(Dataset entries)
━━━━━━━━━━
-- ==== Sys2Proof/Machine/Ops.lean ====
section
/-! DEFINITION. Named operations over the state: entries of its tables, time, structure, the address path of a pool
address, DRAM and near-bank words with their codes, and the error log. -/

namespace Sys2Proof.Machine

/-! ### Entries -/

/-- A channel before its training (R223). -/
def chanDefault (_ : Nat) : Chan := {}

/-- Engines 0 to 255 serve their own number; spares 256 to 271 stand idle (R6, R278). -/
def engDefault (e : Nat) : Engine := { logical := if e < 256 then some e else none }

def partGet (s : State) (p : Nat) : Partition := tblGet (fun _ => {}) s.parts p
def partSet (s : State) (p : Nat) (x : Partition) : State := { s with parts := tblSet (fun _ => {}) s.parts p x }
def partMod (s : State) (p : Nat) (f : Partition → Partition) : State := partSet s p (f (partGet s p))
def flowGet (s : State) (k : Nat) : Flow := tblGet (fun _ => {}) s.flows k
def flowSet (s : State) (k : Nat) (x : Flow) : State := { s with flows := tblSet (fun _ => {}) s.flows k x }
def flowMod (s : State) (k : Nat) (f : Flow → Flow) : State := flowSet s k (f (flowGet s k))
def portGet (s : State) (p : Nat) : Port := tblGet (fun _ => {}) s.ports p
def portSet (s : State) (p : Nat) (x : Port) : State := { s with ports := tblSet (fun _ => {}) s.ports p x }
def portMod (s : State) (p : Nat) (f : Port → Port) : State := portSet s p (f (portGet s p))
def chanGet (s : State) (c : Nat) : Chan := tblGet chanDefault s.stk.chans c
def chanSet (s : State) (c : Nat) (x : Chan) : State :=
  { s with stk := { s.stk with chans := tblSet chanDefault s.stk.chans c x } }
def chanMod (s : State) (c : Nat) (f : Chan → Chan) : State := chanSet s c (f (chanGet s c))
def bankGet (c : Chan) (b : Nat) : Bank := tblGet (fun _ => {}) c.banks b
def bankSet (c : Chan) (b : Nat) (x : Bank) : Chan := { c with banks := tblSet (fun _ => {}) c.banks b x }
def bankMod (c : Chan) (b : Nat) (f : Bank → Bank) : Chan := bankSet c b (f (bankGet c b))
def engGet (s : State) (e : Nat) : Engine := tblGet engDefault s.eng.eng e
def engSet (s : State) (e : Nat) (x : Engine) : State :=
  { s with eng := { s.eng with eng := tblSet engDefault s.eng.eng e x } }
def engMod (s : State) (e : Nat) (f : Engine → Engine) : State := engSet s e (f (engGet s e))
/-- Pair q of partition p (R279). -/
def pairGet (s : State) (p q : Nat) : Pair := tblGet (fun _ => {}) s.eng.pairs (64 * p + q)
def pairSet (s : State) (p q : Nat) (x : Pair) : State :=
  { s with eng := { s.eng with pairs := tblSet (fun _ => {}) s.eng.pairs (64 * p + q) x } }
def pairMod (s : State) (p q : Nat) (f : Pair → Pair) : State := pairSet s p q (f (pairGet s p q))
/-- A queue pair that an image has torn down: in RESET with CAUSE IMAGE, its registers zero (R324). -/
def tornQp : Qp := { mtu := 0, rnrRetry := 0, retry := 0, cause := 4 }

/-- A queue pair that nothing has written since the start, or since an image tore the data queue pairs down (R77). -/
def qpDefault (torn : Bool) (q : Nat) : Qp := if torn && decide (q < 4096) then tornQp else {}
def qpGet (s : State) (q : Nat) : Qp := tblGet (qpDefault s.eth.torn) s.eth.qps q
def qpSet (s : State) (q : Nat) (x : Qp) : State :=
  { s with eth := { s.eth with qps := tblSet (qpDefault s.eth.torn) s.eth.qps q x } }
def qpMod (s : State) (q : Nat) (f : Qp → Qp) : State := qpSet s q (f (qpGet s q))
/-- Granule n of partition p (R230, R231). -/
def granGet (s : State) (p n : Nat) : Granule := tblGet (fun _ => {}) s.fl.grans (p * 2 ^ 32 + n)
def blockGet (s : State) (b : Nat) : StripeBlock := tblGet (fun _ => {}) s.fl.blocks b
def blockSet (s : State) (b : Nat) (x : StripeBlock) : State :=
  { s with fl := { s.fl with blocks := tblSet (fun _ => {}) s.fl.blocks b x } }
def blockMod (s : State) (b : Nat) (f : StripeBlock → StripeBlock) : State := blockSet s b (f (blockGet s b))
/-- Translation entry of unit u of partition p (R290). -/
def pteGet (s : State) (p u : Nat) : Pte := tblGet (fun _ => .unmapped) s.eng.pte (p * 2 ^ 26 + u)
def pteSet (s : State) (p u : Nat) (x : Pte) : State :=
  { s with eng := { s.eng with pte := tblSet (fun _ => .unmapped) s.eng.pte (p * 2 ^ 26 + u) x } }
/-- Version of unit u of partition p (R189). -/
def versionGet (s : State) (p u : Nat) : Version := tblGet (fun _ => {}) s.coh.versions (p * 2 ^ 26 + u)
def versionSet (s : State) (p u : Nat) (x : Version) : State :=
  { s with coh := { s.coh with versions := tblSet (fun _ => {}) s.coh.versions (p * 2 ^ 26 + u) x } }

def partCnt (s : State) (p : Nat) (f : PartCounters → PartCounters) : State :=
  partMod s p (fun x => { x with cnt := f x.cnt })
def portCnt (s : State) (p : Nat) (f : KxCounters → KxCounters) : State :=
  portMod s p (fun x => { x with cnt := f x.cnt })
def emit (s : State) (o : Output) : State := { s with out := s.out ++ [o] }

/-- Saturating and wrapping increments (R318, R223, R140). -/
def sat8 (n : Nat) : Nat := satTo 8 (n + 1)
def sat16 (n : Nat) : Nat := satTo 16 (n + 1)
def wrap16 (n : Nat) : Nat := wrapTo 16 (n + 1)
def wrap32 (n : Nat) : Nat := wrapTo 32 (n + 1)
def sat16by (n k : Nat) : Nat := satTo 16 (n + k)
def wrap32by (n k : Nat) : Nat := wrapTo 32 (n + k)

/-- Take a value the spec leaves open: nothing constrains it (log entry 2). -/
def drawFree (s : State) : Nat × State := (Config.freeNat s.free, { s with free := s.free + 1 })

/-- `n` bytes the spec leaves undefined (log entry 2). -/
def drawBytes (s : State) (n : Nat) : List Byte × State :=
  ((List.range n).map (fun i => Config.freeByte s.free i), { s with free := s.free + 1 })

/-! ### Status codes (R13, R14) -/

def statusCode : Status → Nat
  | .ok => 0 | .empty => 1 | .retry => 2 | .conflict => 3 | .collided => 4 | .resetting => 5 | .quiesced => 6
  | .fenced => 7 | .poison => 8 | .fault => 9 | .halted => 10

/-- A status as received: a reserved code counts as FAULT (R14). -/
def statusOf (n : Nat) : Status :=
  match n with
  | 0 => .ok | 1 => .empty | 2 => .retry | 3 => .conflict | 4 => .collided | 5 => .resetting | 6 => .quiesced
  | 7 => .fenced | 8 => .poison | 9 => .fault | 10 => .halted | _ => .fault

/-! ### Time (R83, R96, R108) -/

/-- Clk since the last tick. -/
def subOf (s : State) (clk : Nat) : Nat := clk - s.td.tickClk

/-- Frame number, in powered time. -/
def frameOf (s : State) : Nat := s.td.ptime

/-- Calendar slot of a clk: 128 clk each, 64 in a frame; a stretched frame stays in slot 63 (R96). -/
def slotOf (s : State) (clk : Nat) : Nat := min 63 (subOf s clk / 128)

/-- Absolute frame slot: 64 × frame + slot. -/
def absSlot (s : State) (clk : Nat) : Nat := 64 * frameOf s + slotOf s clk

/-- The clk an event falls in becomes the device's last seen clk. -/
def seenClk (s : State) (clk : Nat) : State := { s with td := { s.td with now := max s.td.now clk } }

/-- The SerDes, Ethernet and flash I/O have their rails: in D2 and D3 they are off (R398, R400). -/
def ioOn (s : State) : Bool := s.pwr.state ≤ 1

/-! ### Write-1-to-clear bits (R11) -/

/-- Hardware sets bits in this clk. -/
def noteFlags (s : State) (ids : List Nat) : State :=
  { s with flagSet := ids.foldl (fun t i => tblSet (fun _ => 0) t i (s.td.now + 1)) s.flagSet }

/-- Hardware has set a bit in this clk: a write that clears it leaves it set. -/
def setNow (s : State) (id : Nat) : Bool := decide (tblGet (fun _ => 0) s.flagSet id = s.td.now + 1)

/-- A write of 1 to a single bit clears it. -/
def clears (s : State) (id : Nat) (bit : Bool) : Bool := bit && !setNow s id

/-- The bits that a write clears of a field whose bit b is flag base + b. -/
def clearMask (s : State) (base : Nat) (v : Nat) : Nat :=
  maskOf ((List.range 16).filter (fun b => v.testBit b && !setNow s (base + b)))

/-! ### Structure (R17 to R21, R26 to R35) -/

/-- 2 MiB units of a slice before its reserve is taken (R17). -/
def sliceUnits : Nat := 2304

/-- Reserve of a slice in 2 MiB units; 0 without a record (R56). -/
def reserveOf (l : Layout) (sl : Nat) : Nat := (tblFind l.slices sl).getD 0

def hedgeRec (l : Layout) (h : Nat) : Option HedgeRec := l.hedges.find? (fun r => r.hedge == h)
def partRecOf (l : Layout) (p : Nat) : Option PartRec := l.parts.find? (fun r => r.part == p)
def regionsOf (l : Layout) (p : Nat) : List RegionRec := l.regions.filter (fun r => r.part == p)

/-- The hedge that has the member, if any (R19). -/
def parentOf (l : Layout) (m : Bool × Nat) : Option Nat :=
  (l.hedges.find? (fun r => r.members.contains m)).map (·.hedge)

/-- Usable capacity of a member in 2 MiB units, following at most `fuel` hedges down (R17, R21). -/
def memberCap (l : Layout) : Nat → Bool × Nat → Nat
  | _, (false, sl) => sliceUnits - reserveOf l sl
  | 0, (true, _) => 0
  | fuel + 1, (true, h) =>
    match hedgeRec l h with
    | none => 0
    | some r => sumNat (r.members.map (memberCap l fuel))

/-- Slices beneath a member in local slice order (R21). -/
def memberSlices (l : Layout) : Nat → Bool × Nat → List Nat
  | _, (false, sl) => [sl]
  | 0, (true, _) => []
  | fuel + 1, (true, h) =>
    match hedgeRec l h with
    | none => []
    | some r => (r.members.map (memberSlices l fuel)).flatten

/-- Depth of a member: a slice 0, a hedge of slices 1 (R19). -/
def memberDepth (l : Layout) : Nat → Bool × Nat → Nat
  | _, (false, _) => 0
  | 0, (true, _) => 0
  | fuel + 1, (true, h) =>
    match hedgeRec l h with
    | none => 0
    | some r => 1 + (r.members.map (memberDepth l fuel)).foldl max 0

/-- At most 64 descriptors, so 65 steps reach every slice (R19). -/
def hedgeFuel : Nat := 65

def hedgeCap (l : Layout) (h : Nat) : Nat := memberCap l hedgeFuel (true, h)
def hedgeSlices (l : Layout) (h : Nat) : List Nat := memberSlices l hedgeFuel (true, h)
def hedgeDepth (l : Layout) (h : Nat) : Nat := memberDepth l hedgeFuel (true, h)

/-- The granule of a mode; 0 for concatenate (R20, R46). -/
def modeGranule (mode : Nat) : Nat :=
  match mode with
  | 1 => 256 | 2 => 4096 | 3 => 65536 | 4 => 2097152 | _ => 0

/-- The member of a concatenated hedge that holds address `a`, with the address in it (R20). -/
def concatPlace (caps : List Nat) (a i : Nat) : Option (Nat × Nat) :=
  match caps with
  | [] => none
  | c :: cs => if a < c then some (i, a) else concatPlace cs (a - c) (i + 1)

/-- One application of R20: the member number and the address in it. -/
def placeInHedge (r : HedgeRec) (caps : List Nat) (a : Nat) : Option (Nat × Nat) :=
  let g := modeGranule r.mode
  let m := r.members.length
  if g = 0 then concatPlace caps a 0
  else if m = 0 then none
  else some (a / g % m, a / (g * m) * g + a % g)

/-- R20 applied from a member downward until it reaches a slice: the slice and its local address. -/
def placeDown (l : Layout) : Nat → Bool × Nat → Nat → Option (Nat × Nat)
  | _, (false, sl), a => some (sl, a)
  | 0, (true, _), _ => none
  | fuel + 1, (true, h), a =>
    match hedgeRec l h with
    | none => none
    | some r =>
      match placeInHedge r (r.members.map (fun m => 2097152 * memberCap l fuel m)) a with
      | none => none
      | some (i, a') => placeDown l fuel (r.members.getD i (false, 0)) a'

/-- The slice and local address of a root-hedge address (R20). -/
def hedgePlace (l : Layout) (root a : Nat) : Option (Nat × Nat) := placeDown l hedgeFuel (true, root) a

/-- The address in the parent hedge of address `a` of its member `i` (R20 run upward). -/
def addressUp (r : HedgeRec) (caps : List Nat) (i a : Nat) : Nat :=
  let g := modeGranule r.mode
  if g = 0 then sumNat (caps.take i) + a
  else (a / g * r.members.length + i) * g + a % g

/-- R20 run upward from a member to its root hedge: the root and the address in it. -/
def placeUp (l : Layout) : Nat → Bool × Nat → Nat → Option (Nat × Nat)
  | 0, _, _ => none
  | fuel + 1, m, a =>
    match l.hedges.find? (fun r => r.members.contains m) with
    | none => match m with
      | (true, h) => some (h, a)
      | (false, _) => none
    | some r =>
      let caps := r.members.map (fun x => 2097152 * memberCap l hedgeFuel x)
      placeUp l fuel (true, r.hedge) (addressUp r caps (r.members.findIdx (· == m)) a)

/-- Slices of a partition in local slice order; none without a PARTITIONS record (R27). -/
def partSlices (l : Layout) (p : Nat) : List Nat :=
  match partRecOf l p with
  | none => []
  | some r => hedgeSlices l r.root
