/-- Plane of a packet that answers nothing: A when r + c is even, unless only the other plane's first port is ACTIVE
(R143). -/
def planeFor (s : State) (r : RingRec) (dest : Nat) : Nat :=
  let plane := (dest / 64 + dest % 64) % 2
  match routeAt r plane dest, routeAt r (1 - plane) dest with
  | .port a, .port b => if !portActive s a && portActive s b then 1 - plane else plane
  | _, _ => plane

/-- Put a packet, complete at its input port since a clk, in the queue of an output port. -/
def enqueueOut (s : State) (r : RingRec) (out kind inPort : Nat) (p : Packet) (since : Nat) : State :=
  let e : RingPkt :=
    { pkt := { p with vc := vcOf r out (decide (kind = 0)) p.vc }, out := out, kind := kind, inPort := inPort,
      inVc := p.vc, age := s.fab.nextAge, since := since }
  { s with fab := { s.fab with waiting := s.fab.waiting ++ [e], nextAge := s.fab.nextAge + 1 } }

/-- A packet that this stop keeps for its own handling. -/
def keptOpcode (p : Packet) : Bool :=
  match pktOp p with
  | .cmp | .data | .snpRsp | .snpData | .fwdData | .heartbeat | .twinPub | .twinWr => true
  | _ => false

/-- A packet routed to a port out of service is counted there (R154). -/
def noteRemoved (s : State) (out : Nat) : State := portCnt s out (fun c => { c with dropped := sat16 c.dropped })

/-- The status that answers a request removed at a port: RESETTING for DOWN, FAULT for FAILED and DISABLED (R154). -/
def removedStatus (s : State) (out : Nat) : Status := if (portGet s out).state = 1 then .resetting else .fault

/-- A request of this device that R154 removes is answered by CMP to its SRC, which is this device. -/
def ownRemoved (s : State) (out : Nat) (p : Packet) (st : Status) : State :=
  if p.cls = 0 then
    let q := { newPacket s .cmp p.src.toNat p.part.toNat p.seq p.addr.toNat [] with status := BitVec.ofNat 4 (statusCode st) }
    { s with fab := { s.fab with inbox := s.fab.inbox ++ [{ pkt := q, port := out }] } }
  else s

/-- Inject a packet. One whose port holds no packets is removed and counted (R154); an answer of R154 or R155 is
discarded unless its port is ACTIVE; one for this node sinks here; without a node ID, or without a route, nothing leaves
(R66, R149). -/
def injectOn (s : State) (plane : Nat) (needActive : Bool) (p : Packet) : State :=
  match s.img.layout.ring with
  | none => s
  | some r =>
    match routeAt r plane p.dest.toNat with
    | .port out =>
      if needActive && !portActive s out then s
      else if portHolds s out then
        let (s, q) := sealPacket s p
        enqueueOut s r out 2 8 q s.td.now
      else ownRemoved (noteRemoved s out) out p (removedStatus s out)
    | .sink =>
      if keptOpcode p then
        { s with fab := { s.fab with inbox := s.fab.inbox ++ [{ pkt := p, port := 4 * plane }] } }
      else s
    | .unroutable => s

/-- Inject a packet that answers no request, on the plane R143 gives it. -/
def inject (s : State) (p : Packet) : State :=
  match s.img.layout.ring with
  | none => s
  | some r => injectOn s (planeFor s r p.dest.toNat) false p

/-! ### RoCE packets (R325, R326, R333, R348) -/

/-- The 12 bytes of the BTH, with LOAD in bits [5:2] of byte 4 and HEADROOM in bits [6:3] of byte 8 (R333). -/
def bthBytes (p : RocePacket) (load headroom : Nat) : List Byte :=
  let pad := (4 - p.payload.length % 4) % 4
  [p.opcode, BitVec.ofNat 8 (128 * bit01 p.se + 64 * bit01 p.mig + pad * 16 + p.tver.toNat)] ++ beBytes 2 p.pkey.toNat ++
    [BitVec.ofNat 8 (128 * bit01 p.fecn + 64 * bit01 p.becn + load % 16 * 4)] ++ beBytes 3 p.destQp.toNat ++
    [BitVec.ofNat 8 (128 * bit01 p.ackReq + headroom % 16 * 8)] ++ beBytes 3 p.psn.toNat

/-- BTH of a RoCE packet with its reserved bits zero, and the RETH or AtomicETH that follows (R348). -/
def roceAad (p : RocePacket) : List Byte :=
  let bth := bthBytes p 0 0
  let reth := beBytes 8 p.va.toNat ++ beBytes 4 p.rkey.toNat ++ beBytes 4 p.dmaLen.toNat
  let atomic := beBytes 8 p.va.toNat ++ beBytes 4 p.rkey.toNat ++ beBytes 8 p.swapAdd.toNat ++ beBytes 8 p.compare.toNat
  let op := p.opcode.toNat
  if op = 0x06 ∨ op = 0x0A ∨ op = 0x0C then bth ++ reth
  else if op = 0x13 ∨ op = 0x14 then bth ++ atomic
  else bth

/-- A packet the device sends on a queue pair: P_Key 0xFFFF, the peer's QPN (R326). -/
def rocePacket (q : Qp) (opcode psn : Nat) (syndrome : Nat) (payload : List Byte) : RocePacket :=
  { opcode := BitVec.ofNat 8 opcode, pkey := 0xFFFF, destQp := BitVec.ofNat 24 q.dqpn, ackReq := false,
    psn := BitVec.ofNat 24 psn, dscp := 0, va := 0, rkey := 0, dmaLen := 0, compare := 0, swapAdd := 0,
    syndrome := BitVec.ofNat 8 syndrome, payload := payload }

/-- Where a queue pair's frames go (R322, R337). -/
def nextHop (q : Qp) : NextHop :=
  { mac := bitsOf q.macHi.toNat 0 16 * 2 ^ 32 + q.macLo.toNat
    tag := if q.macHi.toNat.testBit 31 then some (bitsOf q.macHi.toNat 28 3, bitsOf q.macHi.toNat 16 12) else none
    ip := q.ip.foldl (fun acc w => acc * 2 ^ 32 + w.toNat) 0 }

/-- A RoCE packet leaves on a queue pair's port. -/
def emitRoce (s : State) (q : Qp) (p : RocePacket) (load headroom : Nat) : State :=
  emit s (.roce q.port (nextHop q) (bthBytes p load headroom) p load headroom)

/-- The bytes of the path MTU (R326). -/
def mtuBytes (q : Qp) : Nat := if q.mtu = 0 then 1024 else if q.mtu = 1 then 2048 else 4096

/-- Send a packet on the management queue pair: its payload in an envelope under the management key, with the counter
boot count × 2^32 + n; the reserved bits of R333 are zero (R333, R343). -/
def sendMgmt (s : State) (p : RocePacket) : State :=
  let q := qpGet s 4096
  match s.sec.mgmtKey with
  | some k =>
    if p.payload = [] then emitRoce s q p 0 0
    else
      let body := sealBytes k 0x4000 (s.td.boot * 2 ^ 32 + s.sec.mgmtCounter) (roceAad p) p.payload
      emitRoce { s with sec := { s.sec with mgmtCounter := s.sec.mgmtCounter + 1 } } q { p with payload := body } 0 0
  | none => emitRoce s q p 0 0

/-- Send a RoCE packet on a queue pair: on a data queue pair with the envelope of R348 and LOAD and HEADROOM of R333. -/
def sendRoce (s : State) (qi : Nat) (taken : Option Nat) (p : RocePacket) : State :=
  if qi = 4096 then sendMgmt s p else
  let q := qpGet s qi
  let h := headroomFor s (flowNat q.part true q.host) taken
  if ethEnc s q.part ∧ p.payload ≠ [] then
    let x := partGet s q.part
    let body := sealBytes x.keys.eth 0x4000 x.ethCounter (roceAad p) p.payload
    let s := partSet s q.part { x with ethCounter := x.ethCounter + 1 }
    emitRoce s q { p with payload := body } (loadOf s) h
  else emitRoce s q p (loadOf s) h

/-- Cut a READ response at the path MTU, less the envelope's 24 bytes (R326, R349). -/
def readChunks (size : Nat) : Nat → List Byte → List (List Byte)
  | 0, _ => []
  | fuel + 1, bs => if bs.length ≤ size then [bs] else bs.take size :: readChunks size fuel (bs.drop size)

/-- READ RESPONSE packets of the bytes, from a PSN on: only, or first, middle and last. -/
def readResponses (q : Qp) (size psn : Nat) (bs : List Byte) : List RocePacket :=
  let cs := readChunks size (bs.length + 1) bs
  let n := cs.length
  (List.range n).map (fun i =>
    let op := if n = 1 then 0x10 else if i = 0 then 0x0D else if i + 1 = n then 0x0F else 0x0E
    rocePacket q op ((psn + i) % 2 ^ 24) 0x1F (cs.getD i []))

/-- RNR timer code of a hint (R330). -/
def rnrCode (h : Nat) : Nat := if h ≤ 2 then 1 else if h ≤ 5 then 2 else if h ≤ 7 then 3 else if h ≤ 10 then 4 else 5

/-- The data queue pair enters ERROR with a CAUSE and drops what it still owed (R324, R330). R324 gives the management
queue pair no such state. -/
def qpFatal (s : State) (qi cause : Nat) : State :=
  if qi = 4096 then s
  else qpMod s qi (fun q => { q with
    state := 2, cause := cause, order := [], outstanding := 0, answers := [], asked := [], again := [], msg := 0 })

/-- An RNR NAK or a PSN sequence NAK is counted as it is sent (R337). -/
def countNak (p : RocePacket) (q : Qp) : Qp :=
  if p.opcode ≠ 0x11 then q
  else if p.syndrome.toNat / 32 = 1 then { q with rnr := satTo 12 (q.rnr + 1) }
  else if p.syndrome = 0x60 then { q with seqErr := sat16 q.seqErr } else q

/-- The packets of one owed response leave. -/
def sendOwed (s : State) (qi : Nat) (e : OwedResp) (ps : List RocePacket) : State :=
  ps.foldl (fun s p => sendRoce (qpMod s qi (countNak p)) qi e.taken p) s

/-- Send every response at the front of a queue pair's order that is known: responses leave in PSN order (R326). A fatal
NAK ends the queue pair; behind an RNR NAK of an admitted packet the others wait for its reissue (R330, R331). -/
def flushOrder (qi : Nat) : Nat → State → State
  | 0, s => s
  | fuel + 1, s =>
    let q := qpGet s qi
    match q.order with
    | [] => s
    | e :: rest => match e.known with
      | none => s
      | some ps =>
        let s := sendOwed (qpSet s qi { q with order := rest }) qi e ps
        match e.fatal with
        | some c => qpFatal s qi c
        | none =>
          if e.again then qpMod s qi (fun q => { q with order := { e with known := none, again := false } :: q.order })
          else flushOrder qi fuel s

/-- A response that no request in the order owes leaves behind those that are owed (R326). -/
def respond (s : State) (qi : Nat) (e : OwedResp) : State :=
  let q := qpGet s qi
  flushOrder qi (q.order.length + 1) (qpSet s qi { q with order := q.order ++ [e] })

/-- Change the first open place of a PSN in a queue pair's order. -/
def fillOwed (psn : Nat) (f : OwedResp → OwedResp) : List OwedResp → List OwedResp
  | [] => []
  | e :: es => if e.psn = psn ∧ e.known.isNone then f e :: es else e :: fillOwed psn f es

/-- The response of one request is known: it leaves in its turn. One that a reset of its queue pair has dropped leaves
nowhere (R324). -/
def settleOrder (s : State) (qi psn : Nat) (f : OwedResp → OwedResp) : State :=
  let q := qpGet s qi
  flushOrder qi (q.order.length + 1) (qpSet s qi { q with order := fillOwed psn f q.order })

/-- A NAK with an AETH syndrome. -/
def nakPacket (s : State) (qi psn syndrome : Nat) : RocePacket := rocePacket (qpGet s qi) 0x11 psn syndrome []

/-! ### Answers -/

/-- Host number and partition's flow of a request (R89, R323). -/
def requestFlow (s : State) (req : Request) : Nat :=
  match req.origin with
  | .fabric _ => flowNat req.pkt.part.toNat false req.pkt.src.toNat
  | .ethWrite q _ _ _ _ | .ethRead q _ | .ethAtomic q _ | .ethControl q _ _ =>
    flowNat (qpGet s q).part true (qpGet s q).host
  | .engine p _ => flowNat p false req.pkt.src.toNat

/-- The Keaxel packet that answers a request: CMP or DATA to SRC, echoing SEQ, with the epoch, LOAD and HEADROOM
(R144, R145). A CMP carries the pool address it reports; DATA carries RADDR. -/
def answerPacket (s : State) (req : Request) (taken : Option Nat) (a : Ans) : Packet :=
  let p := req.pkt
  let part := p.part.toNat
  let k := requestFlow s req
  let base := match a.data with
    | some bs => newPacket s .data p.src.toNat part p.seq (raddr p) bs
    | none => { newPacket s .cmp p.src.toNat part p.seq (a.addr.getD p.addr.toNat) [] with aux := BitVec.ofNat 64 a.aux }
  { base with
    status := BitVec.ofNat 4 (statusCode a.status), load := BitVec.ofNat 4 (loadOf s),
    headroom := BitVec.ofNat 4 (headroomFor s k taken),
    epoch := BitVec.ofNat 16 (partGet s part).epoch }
━━━━━━━━━━
→ The problem
Beginning with the very first line of the records above, please retype each line through the one that has "def flowGet (s", and add nothing.

→ Answer space
-- ==== Sys2Proof/Machine/Ops.lean ====
section
/-! DEFINITION. Named operations over the state: entries of its tables, time, structure, the address path of a pool
address, DRAM and near-bank words with their codes, and the error log. -/

namespace Sys2Proof.Machine

/-! ### Entries -/

/-- A channel before its training (R223). -/
def chanDefault (_ : Nat) : Chan := {}

/-- Engines 0 to 255 serve their own number; spares 256 to 271 stand idle (R6, R278). -/
def engDefault (e : Nat) : Engine := { logical := if e < 256 then some e else none }

def partGet (s : State) (p : Nat) : Partition := tblGet (fun _ => {}) s.parts p
def partSet (s : State) (p : Nat) (x : Partition) : State := { s with parts := tblSet (fun _ => {}) s.parts p x }
def partMod (s : State) (p : Nat) (f : Partition → Partition) : State := partSet s p (f (partGet s p))
def flowGet (s : State) (k : Nat) : Flow := tblGet (fun _ => {}) s.flows k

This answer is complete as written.